Control of Plasma Volume Flashcards
Name how sodium can exit the body
Urine, faeces, sweat
Explain S1 sodium reabsorption in proximal tubule
- Apical membrane has Na-H exchanger, co-transport with glucose (sodium glucose co-transporter 2), co-transport with AA, co-transport with phosphate
- Basolateral membrane has Na/K ATPase which pumps 3 sodium ions out into interstitial space
- Aquaporins present to allow water to follow
- Concentration gradient of chlorine establishing which will aid passive reabsorption in S2-S3
Explain S2-S3 reabsorption in proximal tubule
- Apical membrane absorbs sodium via Na-H exchanger
- Paracellular chlorine absorbed from lumen due to concentration gradient created in S1 - more negative due to sodium reabsorption
- Transcellular chloride movement as well
- Aquaporins present
- Basolateral membrane has Na/K ATPase and chlorine channels
Explain sodium and chloride uptake in late proximal tubule
- Passive diffusion through tight junctions (paracellular reabsorption)
- High chlorine reabsorption as HCO3- levels decrease and Na is reabsorbed
Explain how PCT reabsorption into peritubular capillary occurs
- Proximal tubule highly water permeable
- Bulk transport or obligatory water reabsorption
- Reabsorption is isosmotic with plasma
- Driving force
- Osmotic gradient established by solute absorption - osmolarity in interstitial spaces higher
- Hydrostatic force in interstitium higher
- Higher oncotic force in peritubular capillary as proteins remain in efferent arteriole
Describe glomerulotubular (GT) balance and the effect of ECF volume (pressure natriuresis and diuresis)
- When renal artery blood pressure increases, causes reduction in sodium and therefore water reabsorption in proximal tubule
- Could be caused by reduced number of Na-H antiporter and reduced Na/K ATPase activity in proximal tubule
- Leads to increased sodium excretion (pressure natriuresis) and increased water excretion (pressure diuresis)
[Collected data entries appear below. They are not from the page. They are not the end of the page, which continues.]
-- ==== Sys2Proof/Certificates/Slice0/Obligations.lean ====
section
/-!
DEFINITION. The statements for the provers, from the numbered rules of spec/. The machine's opcode map is `Config.opc`
(decision D2), and a statement that rests on its default numbers says so; the ROM's words are those of R80 (decision D7); the
bus is `none` where the spec says `undef` (R21, decision D12).
-/

open Sys2Proof Sys2Proof.Machine

/-! ## Encoding -/

/-- Under EVERY injective opcode map, decoding the cell of an instruction gives the instruction back, each of the 256 cells is the cell of
the instruction it decodes to (R48, R50, R51, R52), and no instruction is ill-formed. With the machine's own map, decoding an
instruction's bytes takes exactly one byte, whatever follows (R47). That an unassigned row stands for the opcode of its rank among
those the map leaves over is the model's choice (log 20). -/
def Obligations.DecodeAndEncodeAgree : Prop :=
  (∀ opc : Mnemonic → Opcode, (∀ m k, opc m = opc k → m = k) →
    (∀ i : Instr, i.wellFormedFor opc = true ∧ decodeCellFor opc (encodeCellFor opc i) = i) ∧
    ∀ cell : Byte, encodeCellFor opc (decodeCellFor opc cell) = cell) ∧
  (∀ (i : Instr) (rest : List Byte), i.wellFormed = true → decode (encode i ++ rest) = .ok (i, rest)) ∧
  ∀ cell : Byte, encode (decodeCell cell) = [cell] ∧ (decodeCell cell).wellFormed = true

/-- R48: the cell is `(opcode << 4) | operand`, the fields are bits 7:4 and 3:0, the fetch leaves the cell in `ir`, and the opcode
selects the microcode list; that the sequencer holds that opcode right after F2 is R92 (decision D14, log 11). -/
def Obligations.CellLayoutAndFetchedCell : Prop :=
  (∀ (op : Opcode) (n : Operand), cellOf op n = (op.setWidth 8 <<< 4) ||| n.setWidth 8 ∧
    opcodeField (cellOf op n) = op ∧ operandField (cellOf op n) = n) ∧
  ∀ s : State, s.AtBoundary → ∃ t, pulses 3 s = .next t ∧ t.ir = memRead s.mem s.pc ∧
    t.seqStep = if 0 < (rom (opcodeField t.ir)).length then .exec (opcodeField t.ir) 0 else .fetch 0

/-- Words written out bit by bit from R48 and R50: 0000 0111, 0001 1110, 0010 1111, 0011 0101, 0110 0011, 1101 1111, 1110 1001,
1111 0000 (the opcode numbers are decision D2, log 4). -/
def Obligations.HandWrittenCellsDecode : Prop :=
  decodeTableWord 8 0b00000111 = some (.nop 7) ∧ decodeTableWord 8 0b00011110 = some (.lda 14) ∧
  decodeTableWord 8 0b00101111 = some (.add 15) ∧ decodeTableWord 8 0b00110101 = some (.unassigned3 5) ∧
  decodeTableWord 8 0b01100011 = some (.jmp 3) ∧ decodeTableWord 8 0b11011111 = some (.unassignedD 15) ∧
  decodeTableWord 8 0b11101001 = some (.out 9) ∧ decodeTableWord 8 0b11110000 = some (.halt 0)

/-- Under EVERY injective opcode map the ROM gives a mnemonic's opcode its words, and an opcode the map does not assign the empty
list (R50, R51, R80). -/
def Obligations.RomUnderEveryOpcodeMap : Prop :=
  ∀ opc : Mnemonic → Opcode, (∀ m k, opc m = opc k → m = k) →
    (∀ m, romFor opc (opc m) = microcode m) ∧ ∀ op, (∀ m, opc m ≠ op) → romFor opc op = []

/-- The ROM's words (R80, decision D7, log 9): each list, each word well-formed, none asserting RI, SU or II, none with more than one
output flag. -/
def Obligations.RomWordsAreTheTable : Prop :=
  microcode .nop = [] ∧
  microcode .lda = [.ofFlags [.io, .mi], .ofFlags [.ro, .ai]] ∧
  microcode .add = [.ofFlags [.io, .mi], .ofFlags [.ro, .bi], .ofFlags [.eo, .ai]] ∧
  microcode .jmp = [.ofFlags [.io, .j]] ∧
  microcode .out = [.ofFlags [.ao, .oi]] ∧
  microcode .halt = [.ofFlags [.hlt]] ∧
  ∀ m, ∀ cw ∈ microcode m, cw.wellFormed = true ∧ cw.ri = false ∧ cw.su = false ∧ cw.ii = false ∧ cw.outputs ≤ 1

/-- A control word and its 15-bit number carry each other, and bit `Config.cwBit f` is flag `f` (R53, R54; the bit numbers are
decision D3, log 5). -/
def Obligations.ControlWordNumberRoundTrip : Prop :=
  (∀ cw : ControlWord, ControlWord.ofBits cw.toBits = cw) ∧ (∀ v : BitVec 15, (ControlWord.ofBits v).toBits = v) ∧
  ∀ (cw : ControlWord) (f : Flag), cw.toBits.getLsbD (Config.cwBit f) = cw.has f

/-- Lines that name different cells make an image: every line's cell in the cell it names, 0 where no line names the cell. A mnemonic line
stands for its cell and a bare literal is the whole cell (R55, decision D25). Lines that name a cell twice make no image: the
model's choice (log 22). -/
def Obligations.ImageHoldsItsLines : Prop :=
  (∀ lines : List ImageLine, (lines.map ImageLine.address).Nodup →
    ∃ img : Fin 16 → Byte, imageOf lines = some img ∧
      (∀ l ∈ lines, ∀ i : Fin 16, i.val = l.address.toNat → img i = l.cell) ∧
      ∀ i : Fin 16, (∀ l ∈ lines, l.address.toNat ≠ i.val) → img i = 0) ∧
  (∀ (address : Nib) (m : Mnemonic) (n : Operand),
    (ImageLine.mnemonic address m (some n)).cell = (Config.opc m).setWidth 8 <<< 4 ||| n.setWidth 8 ∧
    (ImageLine.mnemonic address m none).cell = (Config.opc m).setWidth 8 <<< 4) ∧
  (∀ (address : Nib) (v : Byte), (ImageLine.literal address v).cell = v) ∧
  ∀ lines : List ImageLine, ¬ (lines.map ImageLine.address).Nodup → imageOf lines = none

/-! ## The control-word executor -/

/-- R62: a well-formed word always completes, whatever the state holds. -/
def Obligations.WellFormedWordsComplete : Prop :=
  ∀ (cw : ControlWord) (s : State), cw.wellFormed = true → ∃ t, applyWord cw s = .next t

/-- R61 by its two conditions, counted over the flag classes of R57: `applyWord` answers a next state exactly when both hold, and
refuses the word by name otherwise (the refusal is the spec's decision D13, log 8; that SU is in no counted class is D6, log 21). -/
def Obligations.ExactlyIllFormedWordsRefused : Prop :=
  ∀ (cw : ControlWord) (s : State),
    let outs := (Flag.all.filter fun f => f.kind == .output && cw.has f).length
    let reads := Flag.all.any fun f => (f.kind == .input || f == .j) && cw.has f
    ((∃ t, applyWord cw s = .next t) ↔ outs ≤ 1 ∧ (reads = true → outs = 1)) ∧
    (¬ (outs ≤ 1 ∧ (reads = true → outs = 1)) → applyWord cw s = .refused (.illFormedWord cw))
- ECF volume decreased and initial blood pressure rise diminished
Explain the difference in structure of the ascending and descending limb
- Descending limb have thin, flat cells with no mitochondria
- No brush border
- Aquaporins present to allow water movement
- Loose junctions
- Ascending limb have thicker cells with mitochondria present
- No aquaporins
- Solute movement occurs through active transport
- Tight junctions
Outline the action of water reabsorption in the descending limb
- Increasing concentrations of sodium further into medulla allow paracellular reabsorption of water through aquaporins in the loose junctions
- This concentrates the sodium and chloride ions in the lumen ready for active transport in the ascending limb
Explain the action within thin ascending limb
- Sodium ion reabsorption passive in thin ascending limb
- Due to concentration gradient created from descending limb
- Epithelium in thin ascending limb permits passive reabsorption by paracellular route
Explain the processes occuring in the thick ascending limb
- Apical membrane has NKCC2 transporter (sodium-potassium-chloride transporter) - active transport
- Sodium ions move into interstitium due to actions of Na/K ATPase
- Sodium moves into the cell via NKCC2 and then through Na/K ATPase (transcellular)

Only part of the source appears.